Collected data:
==*==

/-! ## withFetchWord -/

@[simp] theorem State.withFetchWord_cfgOk (s : State) (n w : Nat) : (s.withFetchWord n w).cfgOk = s.cfgOk := rfl
@[simp] theorem State.withFetchWord_keyValid (s : State) (n w : Nat) : (s.withFetchWord n w).keyValid = s.keyValid := rfl
@[simp] theorem State.withFetchWord_msgValid (s : State) (n w : Nat) : (s.withFetchWord n w).msgValid = s.msgValid := rfl
@[simp] theorem State.withFetchWord_valueValid (s : State) (n w : Nat) : (s.withFetchWord n w).valueValid = s.valueValid := rfl
@[simp] theorem State.withFetchWord_codeValid (s : State) (n w : Nat) : (s.withFetchWord n w).codeValid = s.codeValid := rfl
@[simp] theorem State.withFetchWord_winActive (s : State) (n w : Nat) : (s.withFetchWord n w).winActive = s.winActive := rfl
@[simp] theorem State.withFetchWord_resultValid (s : State) (n w : Nat) : (s.withFetchWord n w).resultValid = s.resultValid := rfl
@[simp] theorem State.withFetchWord_fault (s : State) (n w : Nat) : (s.withFetchWord n w).fault = s.fault := rfl
@[simp] theorem State.withFetchWord_errCode (s : State) (n w : Nat) : (s.withFetchWord n w).errCode = s.errCode := rfl
@[simp] theorem State.withFetchWord_errCmd (s : State) (n w : Nat) : (s.withFetchWord n w).errCmd = s.errCmd := rfl
@[simp] theorem State.withFetchWord_cfgDigits (s : State) (n w : Nat) : (s.withFetchWord n w).cfgDigits = s.cfgDigits := rfl
@[simp] theorem State.withFetchWord_cfgPeriod (s : State) (n w : Nat) : (s.withFetchWord n w).cfgPeriod = s.cfgPeriod := rfl
@[simp] theorem State.withFetchWord_cfgAlg (s : State) (n w : Nat) : (s.withFetchWord n w).cfgAlg = s.cfgAlg := rfl
@[simp] theorem State.withFetchWord_timeLo (s : State) (n w : Nat) : (s.withFetchWord n w).timeLo = s.timeLo := rfl
@[simp] theorem State.withFetchWord_timeHi (s : State) (n w : Nat) : (s.withFetchWord n w).timeHi = s.timeHi := rfl
@[simp] theorem State.withFetchWord_tmask (s : State) (n w : Nat) : (s.withFetchWord n w).tmask = s.tmask := rfl
@[simp] theorem State.withFetchWord_textLen (s : State) (n w : Nat) : (s.withFetchWord n w).textLen = s.textLen := rfl
@[simp] theorem State.withFetchWord_digestLen (s : State) (n w : Nat) : (s.withFetchWord n w).digestLen = s.digestLen := rfl
@[simp] theorem State.withFetchWord_candLen (s : State) (n w : Nat) : (s.withFetchWord n w).candLen = s.candLen := rfl
@[simp] theorem State.withFetchWord_keyLen (s : State) (n w : Nat) : (s.withFetchWord n w).keyLen = s.keyLen := rfl
@[simp] theorem State.withFetchWord_counterLo (s : State) (n w : Nat) : (s.withFetchWord n w).counterLo = s.counterLo := rfl
@[simp] theorem State.withFetchWord_counterHi (s : State) (n w : Nat) : (s.withFetchWord n w).counterHi = s.counterHi := rfl
@[simp] theorem State.withFetchWord_offset (s : State) (n w : Nat) : (s.withFetchWord n w).offset = s.offset := rfl
@[simp] theorem State.withFetchWord_value (s : State) (n w : Nat) : (s.withFetchWord n w).value = s.value := rfl
@[simp] theorem State.withFetchWord_codeVal (s : State) (n w : Nat) : (s.withFetchWord n w).codeVal = s.codeVal := rfl
@[simp] theorem State.withFetchWord_codeLen (s : State) (n w : Nat) : (s.withFetchWord n w).codeLen = s.codeLen := rfl
@[simp] theorem State.withFetchWord_winD (s : State) (n w : Nat) : (s.withFetchWord n w).winD = s.winD := rfl
@[simp] theorem State.withFetchWord_winI (s : State) (n w : Nat) : (s.withFetchWord n w).winI = s.winI := rfl
@[simp] theorem State.withFetchWord_winBaseLo (s : State) (n w : Nat) : (s.withFetchWord n w).winBaseLo = s.winBaseLo := rfl
@[simp] theorem State.withFetchWord_winBaseHi (s : State) (n w : Nat) : (s.withFetchWord n w).winBaseHi = s.winBaseHi := rfl
@[simp] theorem State.withFetchWord_matchAcc (s : State) (n w : Nat) : (s.withFetchWord n w).matchAcc = s.matchAcc := rfl
@[simp] theorem State.withFetchWord_buf (s : State) (n w : Nat) : (s.withFetchWord n w).buf = s.buf := rfl
@[simp] theorem State.withFetchWord_pending (s : State) (n w : Nat) : (s.withFetchWord n w).pending = commandOp (BitVec.ofNat 32 (w % 2 ^ n)) :: s.pending := rfl
@[simp] theorem State.withFetchWord_replies (s : State) (n w : Nat) : (s.withFetchWord n w).replies = s.replies := rfl

/-! ## The reset state -/

@[simp] theorem State.reset_cfgOk : State.reset.cfgOk = false := rfl
@[simp] theorem State.reset_keyValid : State.reset.keyValid = false := rfl
@[simp] theorem State.reset_msgValid : State.reset.msgValid = false := rfl
@[simp] theorem State.reset_valueValid : State.reset.valueValid = false := rfl
@[simp] theorem State.reset_codeValid : State.reset.codeValid = false := rfl
@[simp] theorem State.reset_winActive : State.reset.winActive = false := rfl
@[simp] theorem State.reset_resultValid : State.reset.resultValid = false := rfl
@[simp] theorem State.reset_fault : State.reset.fault = false := rfl
@[simp] theorem State.reset_errCode : State.reset.errCode = none := rfl
@[simp] theorem State.reset_errCmd : State.reset.errCmd = 0 := rfl
@[simp] theorem State.reset_cfgDigits : State.reset.cfgDigits = 6 := rfl
@[simp] theorem State.reset_cfgPeriod : State.reset.cfgPeriod = 30 := rfl
@[simp] theorem State.reset_cfgAlg : State.reset.cfgAlg = 0 := rfl
@[simp] theorem State.reset_timeLo : State.reset.timeLo = 0 := rfl
@[simp] theorem State.reset_timeHi : State.reset.timeHi = 0 := rfl
@[simp] theorem State.reset_tmask : State.reset.tmask = 0 := rfl
@[simp] theorem State.reset_textLen : State.reset.textLen = 0 := rfl
@[simp] theorem State.reset_digestLen : State.reset.digestLen = 0 := rfl
@[simp] theorem State.reset_candLen : State.reset.candLen = 0 := rfl
@[simp] theorem State.reset_keyLen : State.reset.keyLen = 0 := rfl
@[simp] theorem State.reset_counterLo : State.reset.counterLo = 0 := rfl
@[simp] theorem State.reset_counterHi : State.reset.counterHi = 0 := rfl
@[simp] theorem State.reset_offset : State.reset.offset = 0 := rfl
@[simp] theorem State.reset_value : State.reset.value = 0 := rfl
@[simp] theorem State.reset_codeVal : State.reset.codeVal = 0 := rfl
@[simp] theorem State.reset_codeLen : State.reset.codeLen = 0 := rfl
@[simp] theorem State.reset_winD : State.reset.winD = 0 := rfl
@[simp] theorem State.reset_winI : State.reset.winI = 0 := rfl
@[simp] theorem State.reset_winBaseLo : State.reset.winBaseLo = 0 := rfl
@[simp] theorem State.reset_winBaseHi : State.reset.winBaseHi = 0 := rfl
@[simp] theorem State.reset_matchAcc : State.reset.matchAcc = false := rfl
@[simp] theorem State.reset_buf : State.reset.buf = [] := rfl
@[simp] theorem State.reset_pending : State.reset.pending = [] := rfl
@[simp] theorem State.reset_replies : State.reset.replies = [] := rfl
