/-- A command completes, or its first line is followed by a fault that records its word (R240). -/
theorem exec_completes_or_faults {i : Instr} {s t : State} (h : exec i s = .next t) :
    Completes s i t ∨ ∃ k, t = (s.afterFirstLine i).faulted k (encode i) := by
  cases i with
  | cfglock =>
    rcases execCfglock_cases s with ⟨_, e⟩ | ⟨_, _, e⟩ | ⟨hc, hl, e⟩ <;> cases e.symm.trans h
    · exact .inr ⟨_, rfl⟩
    · exact .inr ⟨_, rfl⟩
    · exact .inl (.cfglock hc hl)
  | clrerr => cases h; exact .inl .clrerr
  | sreset => cases h; exact .inl .sreset
  | b32dec =>
    rcases execB32dec_cases s with ⟨_, e⟩ | ⟨_, _, e⟩ | ⟨out, hl, hd, e⟩ <;> cases e.symm.trans h
    · exact .inr ⟨_, rfl⟩
    · exact .inr ⟨_, rfl⟩
    · exact .inl (.b32dec hl hd)
  | dtrunc =>
    rcases execDtrunc_cases s with ⟨_, e⟩ | ⟨_, _, e⟩ | ⟨hc, hd, e⟩ <;> cases e.symm.trans h
    · exact .inr ⟨_, rfl⟩
    · exact .inr ⟨_, rfl⟩
    · exact .inl (.dtrunc hc hd)
  | modred =>
    rcases execModred_cases s with ⟨_, e⟩ | ⟨hc, hv, e⟩ <;> cases e.symm.trans h
    · exact .inr ⟨_, rfl⟩
    · exact .inl (.modred hc hv)
  | slice k =>
    rcases execSlice_cases k s with ⟨_, e⟩ | ⟨_, _, _, e⟩ | ⟨hc, ht, h0, h1, e⟩ <;> cases e.symm.trans h
    · exact .inr ⟨_, rfl⟩
    · exact .inr ⟨_, rfl⟩
    · exact .inl (.slice hc ht h0 h1)
  | vbegin d =>
    rcases execVbegin_cases d s with ⟨_, e⟩ | ⟨_, _, _, e⟩ | ⟨hc, ht, hd, e⟩ <;> cases e.symm.trans h
    · exact .inr ⟨_, rfl⟩
    · exact .inr ⟨_, rfl⟩
    · exact .inl (.vbegin hc ht hd)
  | slicew =>
    rcases execSlicew_cases s with ⟨_, e⟩ | ⟨_, _, e⟩ | ⟨hw, h0, h1, e⟩ <;> cases e.symm.trans h
    · exact .inr ⟨_, rfl⟩
    · exact .inr ⟨_, rfl⟩
    · exact .inl (.slicew hw h0 h1)
  | cmp =>
    rcases execCmp_cases s with ⟨_, e⟩ | ⟨hc, hv, hw, e⟩ <;> cases e.symm.trans h
    · exact .inr ⟨_, rfl⟩
    · exact .inl (.cmp hc hv hw)
  | cmpw =>
    rcases execCmpw_cases s with ⟨_, e⟩ | ⟨hw, hv, hi, e⟩ | ⟨hw, hv, hi, e⟩ <;> cases e.symm.trans h
    · exact .inr ⟨_, rfl⟩
    · exact .inl (.cmpwCloses hw hv hi)
    · exact .inl (.cmpwMoves hw hv hi)

/-! ## A step -/

/-- The state a command runs in: its operation is taken and answered Ok (R230). -/
def State.accepted (s : State) : State := s.taken.answer .ok

/-- What the host's next operation does to the block. -/
inductive StepEffect (s : State) : State → Prop
  /-- There is no operation (R251). -/
  | idle : s.pending = [] → StepEffect s s
  /-- A read, a rejected write, or a command word ignored under a fault: an answer only (R72, R77, R241). -/
  | answered {op : HostOp} {rest : List HostOp} (r : Reply) : s.pending = op :: rest → StepEffect s (s.taken.answer r)
  /-- The reset input or the word of SRESET (R138, R260). -/
  | reset (u : State) : s.resets → u = s.taken ∨ u = s.accepted → StepEffect s u.resetBlock
  /-- An accepted byte write (R73). -/
  | byte {a : Nat} {d : Word} {rest : List HostOp} : s.pending = .write a 1 d :: rest → (regionOf a).isBuf = true →
      rightReject s true (regionOf a).access = none → StepEffect s ((s.taken.writeByte a (d.setWidth 8)).answer .ok)
  /-- An accepted register write (R75). -/
  | register {a : Nat} {d : Word} {r : Reg} {rest : List HostOp} : s.pending = .write a 4 d :: rest →
      regAt a = some r → r ≠ .cmd → rightReject s true r.access = none →
      StepEffect s ((s.taken.writeReg r d).answer .ok)
  /-- The return from a fault (R242). -/
  | returns {rest : List HostOp} : s.fault = true → s.pending = commandOp 0x00000002 :: rest →
      StepEffect s s.accepted.clearFault
  /-- A word that is no command (R235). -/
  | illegal {w : Word} {rest : List HostOp} : s.fault = false → s.pending = commandOp w :: rest →
      StepEffect s (s.accepted.faulted .illegalCommand w)
  /-- A command other than SRESET faults (R240). -/
  | faults {i : Instr} (k : FaultKind) : s.issues i → i ≠ .sreset →
      StepEffect s ((s.accepted.afterFirstLine i).faulted k (encode i))
  /-- A command other than SRESET completes. -/
  | completes {i : Instr} {t : State} : s.issues i → i ≠ .sreset → Completes s.accepted i t → StepEffect s t

/-- Every step has one of these effects. -/
theorem step_effect {s t : State} (h : step s = .next t) : StepEffect s t := by
  rcases step_cases h with ⟨hp, rfl⟩ | ⟨op, rest, hp, ⟨r, _, rfl⟩ | ⟨rfl, rfl⟩ | ⟨a, d, rfl, hb, hr, rfl⟩ |
    ⟨a, d, r, rfl, ha, hc, hr, rfl⟩ | ⟨w, rfl, e⟩⟩
  · exact .idle hp
  · exact .answered r hp
  · exact .reset _ ⟨rest, .inl hp⟩ (.inl rfl)
  · exact .byte hp hb hr
  · exact .register hp ha hc hr
  · rcases submit_cases w (s.taken.answer .ok) with ⟨rfl, e'⟩ | ⟨hf, rfl, e'⟩ | ⟨_, _, _, e'⟩ | ⟨hf, _, _, e'⟩ |
      ⟨hf, h3, i, hd, e'⟩ <;> have e := e'.symm.trans e
    · cases e; exact .reset _ ⟨rest, .inr hp⟩ (.inr rfl)
    · cases e; exact .returns hf hp
    · cases e; exact .answered _ hp
    · cases e; exact .illegal hf hp
    · have hissue : s.issues i := ⟨hf, w, rest, hp, hd⟩
      have hi : i ≠ .sreset := by
        rintro rfl
        exact h3 ((encode_of_decodeWord hd).symm.trans encode_sreset)
      rcases exec_completes_or_faults e with hdone | ⟨k, rfl⟩
      · exact .completes hissue hi hdone
      · exact .faults k hissue hi

end Sys2Proof.Machine
end

section
/-! PROOFS. The flags of STATUS (R24): which a command sets and clears, and what a step does to each. -/

namespace Sys2Proof.Machine

/-! ## The nine flags -/

/-- The flags of R24, in the order of their bits. -/
inductive Flag where
  | cfgOk
  | timeValid
  | keyValid
  | msgValid
  | valueValid
  | codeValid
  | winActive
  | resultValid
  | fault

==*==

Begin with the line above that has "s.timeLo := rfl" and continue through the line that has "s.codeVal := rfl", setting each one down exactly. Stop there.

→ **Response to the exercise**
@[simp] theorem State.withFetchWord_timeLo (s : State) (n w : Nat) : (s.withFetchWord n w).timeLo = s.timeLo := rfl
@[simp] theorem State.withFetchWord_timeHi (s : State) (n w : Nat) : (s.withFetchWord n w).timeHi = s.timeHi := rfl
@[simp] theorem State.withFetchWord_tmask (s : State) (n w : Nat) : (s.withFetchWord n w).tmask = s.tmask := rfl
@[simp] theorem State.withFetchWord_textLen (s : State) (n w : Nat) : (s.withFetchWord n w).textLen = s.textLen := rfl
@[simp] theorem State.withFetchWord_digestLen (s : State) (n w : Nat) : (s.withFetchWord n w).digestLen = s.digestLen := rfl
@[simp] theorem State.withFetchWord_candLen (s : State) (n w : Nat) : (s.withFetchWord n w).candLen = s.candLen := rfl
@[simp] theorem State.withFetchWord_keyLen (s : State) (n w : Nat) : (s.withFetchWord n w).keyLen = s.keyLen := rfl
@[simp] theorem State.withFetchWord_counterLo (s : State) (n w : Nat) : (s.withFetchWord n w).counterLo = s.counterLo := rfl
@[simp] theorem State.withFetchWord_counterHi (s : State) (n w : Nat) : (s.withFetchWord n w).counterHi = s.counterHi := rfl
@[simp] theorem State.withFetchWord_offset (s : State) (n w : Nat) : (s.withFetchWord n w).offset = s.offset := rfl
@[simp] theorem State.withFetchWord_value (s : State) (n w : Nat) : (s.withFetchWord n w).value = s.value := rfl
@[simp] theorem State.withFetchWord_codeVal (s : State) (n w : Nat) : (s.withFetchWord n w).codeVal = s.codeVal := rfl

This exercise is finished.